Исполненная хищной красоты ноябрьская осень весело отливала свинцово-синей прозрачностью чистого неба.
С инфернальной настойчивостью солнце делилось последним теплом и по утрам пар поднимался над жестяными кровлями, свиваясь в тонкие струйки.
С легкомысленной ветреностью шалил безобразник ветер. Он то бросал острые лезвия ледяных струй в лица прохожих, рискнувших прогуляться по улице, то запускал длинные шелковисто-холодные щупальца под одежду или нещадно бичевал бездомных псов, сгоняя их с нагретого места, или сдувал нахохлившихся воробьёв с веток, застывших в ожидании чего-то морозно-зимне-предсказуемого.
С ненавязчивой затейливостью осень меняла природные декорации: с небрежной щедростью избавлялась от летних и драпировала в изысканно-осенние на свой вкус.
Что-то ностальгически-тёплое напоминало позднее увядание.
Была ли то спонтанная вспышка и из памяти одно за другим поспешали-заскользили кадры из ушедшей бесповоротно молодости или ещё, более оправданное, выработанное за прожитые годы чувство циничного сожаления об упущенных возможностях и выгодах. Да и ладно, прошлое не вернуть. Умудриться бы будущее не проворонить.
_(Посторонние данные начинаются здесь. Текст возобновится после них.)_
-- ==== Sys2Proof/Safety.lean ====
section
/-! DEFINITION. The terms in which claims are stated: when a command finds the part with nothing left to come about, what counts
as a safe outcome, and the conditions that every step keeps. -/

namespace Sys2Proof.Machine

/-! ## When a command acts at once -/

/-- No event is due, and no complete frame waits that the dispatcher may take: a command acts on the state as it stands
(log 1). -/
abbrev quiet (s : State) : Prop := urgent s = s ∧ (s.link.frames = [] ∨ canTake s = false)

/-- The part is quiet and its dispatcher may take a request (R169). -/
abbrev ready (s : State) : Prop := quiet s ∧ canTake s = true

/-! ## What a command sends -/

/-- `s` with these frames at the end of the outgoing queue. -/
def State.queued (s : State) (ms : List Message) : State :=
  { s with link := { s.link with outQ := s.link.outQ ++ ms } }

/-- `s` after a report that is queued while the queue holds fewer than `room` frames and is counted as omitted otherwise
(R172). -/
def State.reported (s : State) (room : Nat) (m : Message) : State :=
  if s.link.outQ.length < room then s.queued [m]
  else { s with link := { s.link with omitted := min 255 (s.link.omitted + 1) } }

/-- `s` after the BOUNDARY report of the boundary event with counter `c` and beat `beat`: queued while the queue holds fewer than 24
frames, and then the clip counts and the omitted counter are taken into it; counted as omitted otherwise (R172, R173). -/
def State.boundaryReportedFor (s : State) (c beat : Nat) : State :=
  if s.link.outQ.length < 24 then
    { s with
      link :=
        { s.link with
          omitted := 0
          outQ := s.link.outQ ++
            [.boundary
              { c := c, beat := beat, state := s.transport.state
                bands := [(s.lane 0).band, (s.lane 1).band, (s.lane 2).band, (s.lane 3).band]
                busyMask := busyMask s, bouncing := s.job.running, mainClips := s.mix.mainClips
                monClips := s.mix.monClips, omitted := s.link.omitted }] }
      mix := { s.mix with mainClips := 0, monClips := 0 } }
  else { s with link := { s.link with omitted := min 255 (s.link.omitted + 1) } }

/-- `s` after the BOUNDARY report of a boundary event whose counter is the c of `s`. -/
def State.boundaryReported (s : State) (beat : Nat) : State := s.boundaryReportedFor s.transport.c beat

/-- The reply to a CUE, with the lengths of both queues as they stand in `s` (R51). -/
def State.cueReply (s : State) (code : Code) (tag : Byte) (affected : Nat) : Message :=
  .cue code tag affected s.cues.cycle.length s.cues.beat.length

/-- `t` with the pulse of a selected boundary: 480 sample periods high, in every mode but OFF (R21). -/
def Transport.pulsed (t : Transport) : Transport :=
  { t with
    pulseRemaining := if t.pulseMode = .off then t.pulseRemaining else 480
    pin := if t.pulseMode = .off then t.pin else true }

/-! ## Refills -/

/-- The index of layer `sl` for the next sample period to be formed (R32). -/
def State.presentIndex (s : State) (sl : Slot) : Nat :=
  ((s.layer sl).k.getD 0 * s.transport.length.getD 0 + s.transport.p) %
    ((s.layer sl).multiple * s.transport.length.getD 0)

/-- The 128 entries of layer `sl` from timeline index `first` on: SILENT at or beyond len, the recorded value otherwise (R121). -/
def State.refillFrom (s : State) (sl : Slot) (first : Nat) : List Entry :=
  let l := s.layer sl
  let m := l.multiple * s.transport.length.getD 0
  (List.range 128).map fun i =>
    let t := (first + i) % m
    let o := (t + m - l.start % m) % m
    ⟨t, o, if o < l.len then some (readOffset s sl o) else none⟩

/-- The entries of the next refill of layer `sl` with buffer `b`: those behind the last of the buffer, with an empty one those from
the present index on (R121). -/
def State.nextRefill (s : State) (sl : Slot) (b : Stream) : List Entry :=
  s.refillFrom sl
    (match b.entries.getLast? with
      | none => s.presentIndex sl
      | some e => (e.index + 1) % ((s.layer sl).multiple * s.transport.length.getD 0))

/-- `s` with the end of PRIMING taken where every ACTIVE layer's buffer is ready: the transport enters RUNNING (R18, R125). -/
def State.withPrimingEnded (s : State) : State :=
  if s.transport.state = .priming ∧ ∀ x ∈ slotNumbers, primedFor s x = true then
    { s with transport := { s.transport with state := TState.running, p := 0, beatDue := false }.pulsed }
  else s

/-- `s` with these entries landed behind those of buffer `b` of layer `sl`, the stale ones dropped; in PRIMING the last buffer waited
for may thereby be ready (R122, R125, R18). -/
def State.withEntriesLanded (s : State) (sl : Slot) (b : Stream) (entries : List Entry) : State :=
  let m := (s.layer sl).multiple * s.transport.length.getD 0
  let all := b.entries ++ entries
  let stale :=
    match all.head? with
    | none => 0
    | some f => (s.presentIndex sl + m - f.index % m) % m
  State.withPrimingEnded
    { s with
      store :=
        { s.store with
          buffers := s.store.buffers.set sl.val
            (some { b with entries := all.drop stale, primed := b.primed || decide (all.drop stale ≠ []) }) } }

/-- `s` with the refill request of layer `sl` raised if it can be, and its entries placed at once if none of them needs a read (R121):
each is SILENT or served from the FIFO of the base layer's tail drain. -/
def State.withRefillPlaced (s : State) (sl : Slot) : State :=
  match s.buffer sl with
  | none => s
  | some b =>
    if (s.transport.state ≠ .idle ∧ s.transport.state ≠ .halted) ∧ (s.layer sl).state = .active ∧ b.entries.length ≤ 128 ∧
        b.inFlight = false ∧ ∀ e ∈ s.nextRefill sl b, e.value = none ∨ fromFifo s sl e.offset = true then
      s.withEntriesLanded sl b (s.nextRefill sl b)
    else s

/-- `s` with the refill request of layer `sl` raised, and raised again where its first refill has been placed: two refills bring a buffer
above 128 entries (R121). -/
def State.withRefillRaised (s : State) (sl : Slot) : State := (s.withRefillPlaced sl).withRefillPlaced sl

/-- `s` with the refill request of every layer raised. -/
def State.withRefillsRaised (s : State) : State := slotNumbers.foldl State.withRefillRaised s

/-! ## Takes that begin, end, or leave no layer -/

/-- `s` with the base take of lane `l` begun in FREE mode in recorder 0 and slot 0 with page `page`, when both tables are empty: the
transport is in DEFINING with the cycle undefined and every arm flag is clear (R5, R29, R79, R88, R90). -/
def State.withFreeBaseTake (s : State) (l : Lane) (page : Nat) (rest : List Nat) : State :=
  { s with
    transport :=
      { s.transport with
        state := .defining, p := 0, c := 0, cyclesRecorded := 0, closePending := false, beatDue := false }
    takes :=
      { recs := s.takes.recs.set 0
          { RecorderRec.idle with state := .recording, lane := some l, slot := some 0, base := true }
        order := s.takes.order ++ [0] }
    table :=
      { s.table with
        layers := s.table.layers.set 0
          { LayerRec.freed with
            state := .recording, origin := some (.lane l), multiple := 1, k := some 0, extents := [⟨page, 1⟩]
            pan := (s.lane l).pan, fade := s.transport.defaultFade } }
    store := { s.store with pool := rest }
    lanes := Vector.ofFn fun i => { s.lane i with armed := false } }

/-- `s` with the base take of lane `l` begun in GRID mode: as in FREE mode with multiple 8, L is B times the samples per beat, and the
cycle start with c = 0 starts a click burst and a pulse (R6, R3, R21, R29, R137). -/
def State.withGridBaseTake (s : State) (l : Lane) (page : Nat) (rest : List Nat) : State :=
  let begun := s.withFreeBaseTake l page rest
  let T := s.transport.tempo
  { begun with
    transport :=
      { begun.transport with length := some (s.transport.beats * ((28800000 + T / 2) / T)) }.pulsed
    table := { begun.table with layers := begun.table.layers.set 0 { begun.layer 0 with multiple := 8 } }
    mix := { begun.mix with burstPos := some 0, burstAmp := s.mix.clickAmp, burstEnding := false } }

/-- The first of the admission tests for a take of lane `l` that fails in `s` answers `code` (R87). -/
def State.startFails (s : State) (l : Lane) (code : Code) : Prop :=
  (code = .laneOff ∧ (s.lane l).enable = false) ∨
    (code = .noStore ∧ (s.lane l).enable = true ∧ s.store.pages = 0) ∨
    (code = .noRecorder ∧ (s.lane l).enable = true ∧ s.store.pages ≠ 0 ∧ ∀ r, (s.recorder r).state ≠ .idle) ∨
    (code = .noLayerSlot ∧ (s.lane l).enable = true ∧ s.store.pages ≠ 0 ∧ (∃ r, (s.recorder r).state = .idle) ∧
      ∀ sl, (s.layer sl).state ≠ .free ∧ (s.layer sl).state ≠ .parked) ∨
    (code = .noMemory ∧ (s.lane l).enable = true ∧ s.store.pages ≠ 0 ∧ (∃ r, (s.recorder r).state = .idle) ∧
      (∃ sl, (s.layer sl).state = .free ∨ (s.layer sl).state = .parked) ∧ s.store.pool = [] ∧
      ∀ sl, (s.layer sl).state = .parked → (s.layer sl).extents = [])

/-- `s` with the take of recorder `r` in slot `sl` ended for `reason` while samples wait in the FIFO: recorder and layer are in
CLOSING, and an open gap has become zero-fill and lost samples (R94, R96). -/
def State.withTakeClosing (s : State) (r : Recorder) (sl : Slot) (reason : EndReason) : State :=
  let n := (s.recorder r).gap
  { s with
    takes :=
      { s.takes with
        recs := s.takes.recs.set r.val
          { s.recorder r with
            state := .closing, endReason := some reason, gap := 0
            fifo := if n = 0 then (s.recorder r).fifo else pushZeros (s.recorder r).fifo n } }
    table :=
      { s.table with
        layers := s.table.layers.set sl.val
          { s.layer sl with
            state := .closing
            lost := if n = 0 then (s.layer sl).lost else min 8388608 ((s.layer sl).lost + n) } } }

/-- `s` with the layer of recorder `r` in slot `sl` handed over: the layer is ACTIVE at the top of the stack, with an empty buffer
and its refill request raised while the loop store streams, the recorder is IDLE, and TAKE_END with `reason` is raised (R100, R36,
R124, R121). -/
def State.withTakeHandedOver (s : State) (r : Recorder) (sl : Slot) (reason : EndReason) : State :=
  (({ s with
    takes := { recs := s.takes.recs.set r.val RecorderRec.idle, order := s.takes.order.filter (· != r) }
    table :=
      { s.table with
        stack := s.table.stack ++ [sl]
        layers := s.table.layers.set sl.val { s.layer sl with state := .active } }
    store :=
      { s.store with
        buffers := s.store.buffers.set sl.val
          (if s.transport.state = .idle ∨ s.transport.state = .halted then none
          else some { entries := [], primed := false, inFlight := false }) } } : State).withRefillRaised sl).reported 31
    (.takeEnd r sl reason (s.layer sl).len (s.layer sl).lost (pageCount (s.layer sl).extents))

/-- `s` with the cycle closed by the closure of the base take of recorder `r` in slot `sl`: L, c and the base multiple `m` as given, the
base layer ACTIVE at the top of the stack with its head copy in its buffer, every other layer cycle advanced, a click burst and a
pulse begun, and TAKE_END with the end reason of an exhausted take, or CLOSED, raised. With samples left to drain the recorder is in
its tail drain with its base flag set (log 26), otherwise IDLE (R11, R29, R34, R105, R107, R124, R137). -/
def State.withBaseTakeClosed (s : State) (r : Recorder) (sl : Slot) (m length c : Nat) : State :=
  let q := s.recorder r
  let lost := if q.gap = 0 then (s.layer sl).lost else min 8388608 ((s.layer sl).lost + q.gap)
  let fifo := if q.gap = 0 then q.fifo else pushZeros q.fifo q.gap
  ({ s with
      transport :=
        { s.transport with
          state := .running, length := some length, p := 0, c := c, cyclesRecorded := 0, closePending := false
          beatDue := false }.pulsed
      takes :=
        if fifo = [] ∧ q.inFlight = false then
          { recs := s.takes.recs.set r.val RecorderRec.idle, order := s.takes.order.filter (· != r) }
        else
          { s.takes with
            recs := s.takes.recs.set r.val { q with state := .closing, tail := true, gap := 0, fifo := fifo } }
      table :=
        { s.table with
          stack := s.table.stack ++ [sl]
          layers := Vector.ofFn fun x =>
            if x = sl then { s.layer sl with state := .active, multiple := m, k := some 0, lost := lost }
            else (s.layer x).advanced }
      store :=
        { s.store with
          buffers := s.store.buffers.set sl.val
            (some
              { entries := (List.range 256).map fun i =>
                  ⟨i, i, if i < (s.layer sl).len then q.head[i]? else none⟩
                primed := true, inFlight := false }) }
      mix := { s.mix with burstPos := some 0, burstAmp := s.mix.clickAmp, burstEnding := false } } : State).reported 31
    (.takeEnd r sl (q.endReason.getD .closed) (s.layer sl).len lost (pageCount (s.layer sl).extents))

/-! ## Layers that become FREE -/

/-- The transfer in flight is a drain of recorder `r`. -/
def State.drains (s : State) (r : Recorder) : Bool :=
  match s.store.transfer with
  | some ⟨.drain q _, _⟩ => q == r
  | _ => false

/-- `s` with layer `sl` FREE: its record holds the values of R25, it is out of both lists, its pages are back in the pool, its buffer is
discarded, and the transfer that serves it is ended; the recorder in its tail drain, if any, is IDLE with no report (R31, R106, R115). -/
def State.withLayerFreed (s : State) (sl : Slot) : State :=
  { s with
    table :=
      { s.table with
        layers := s.table.layers.set sl.val LayerRec.freed
        stack := s.table.stack.filter (· != sl)
        redo := s.table.redo.filter (· != sl) }
    takes :=
      { recs := Vector.ofFn fun r : Recorder =>
          if tailRecorder s sl = some r then RecorderRec.idle
          else if s.drains r = true ∧ (s.recorder r).slot = some sl then { s.recorder r with inFlight := false }
          else s.recorder r
        order := s.takes.order.filter fun r => tailRecorder s sl != some r }
    store :=
      { s.store with
        pool := insertPages (pagesOf (s.layer sl).extents) s.store.pool
        buffers := s.store.buffers.set sl.val none
        transfer := s.store.transfer.filter fun x => !ofLayer s sl x.kind }
    job :=
      { s.job with
        inFlight :=
          s.job.inFlight && !(s.job.result == some sl && (s.store.transfer.map Transfer.kind) == some .bounceWrite) } }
Этими мыслями нагруженный по самую маковку, шёл Иван Семёныч по полупустым улицам города, как это было ровно год назад.
Суета и спешка, обычные в молодости, сменились возрастной умеренностью и рассудительностью.
Город пуст. Будни. До законного обеда далеко. Служащие и работники бутиков длинными цепочками очередей не атакуют заведения общепита, рассчитывая исключительно на толщину своего кошелька.
Посему, шлось Ивану Семёнычу легко, беззаботно, оставалось лишь смотреть по сторонам и с некоторой обиженностью осознавать: он не узнаёт категорически привычные места. Время летело вперёд с нарастающей скоростью и в этой гонке наперегонки менялась и жизнь вместе со всеми составляющими. То же происходило с городом: менялось лицо, ландшафт, местность преображалась, взамен старых ветхих построек величественно возносились к небу длинные стеллы стеклянных многоэтажек, лишённых архитектурной красоты, украшений, законченности зданий, всего того, что присуще старинным зданиям, современные коробки не блистали этим, а лишь уныло смотрелись, острыми гранями раня взоры жителей.
Подобно кораблю, плывущему без цели и не знающему места, где пришвартоваться, Иван Семёныч бесцельно шёл, куда глаза глядят, останавливался передохнуть минут пять на лавочке, полистать без той же определённости купленную утреннюю газету, лениво скользя по заголовкам и не вникая в глубокий смысл статей, очерков, заметок, концентрируя внимание на фотографиях с отцами города и прочией чиновничьей братией, коими густо пестрели страницы.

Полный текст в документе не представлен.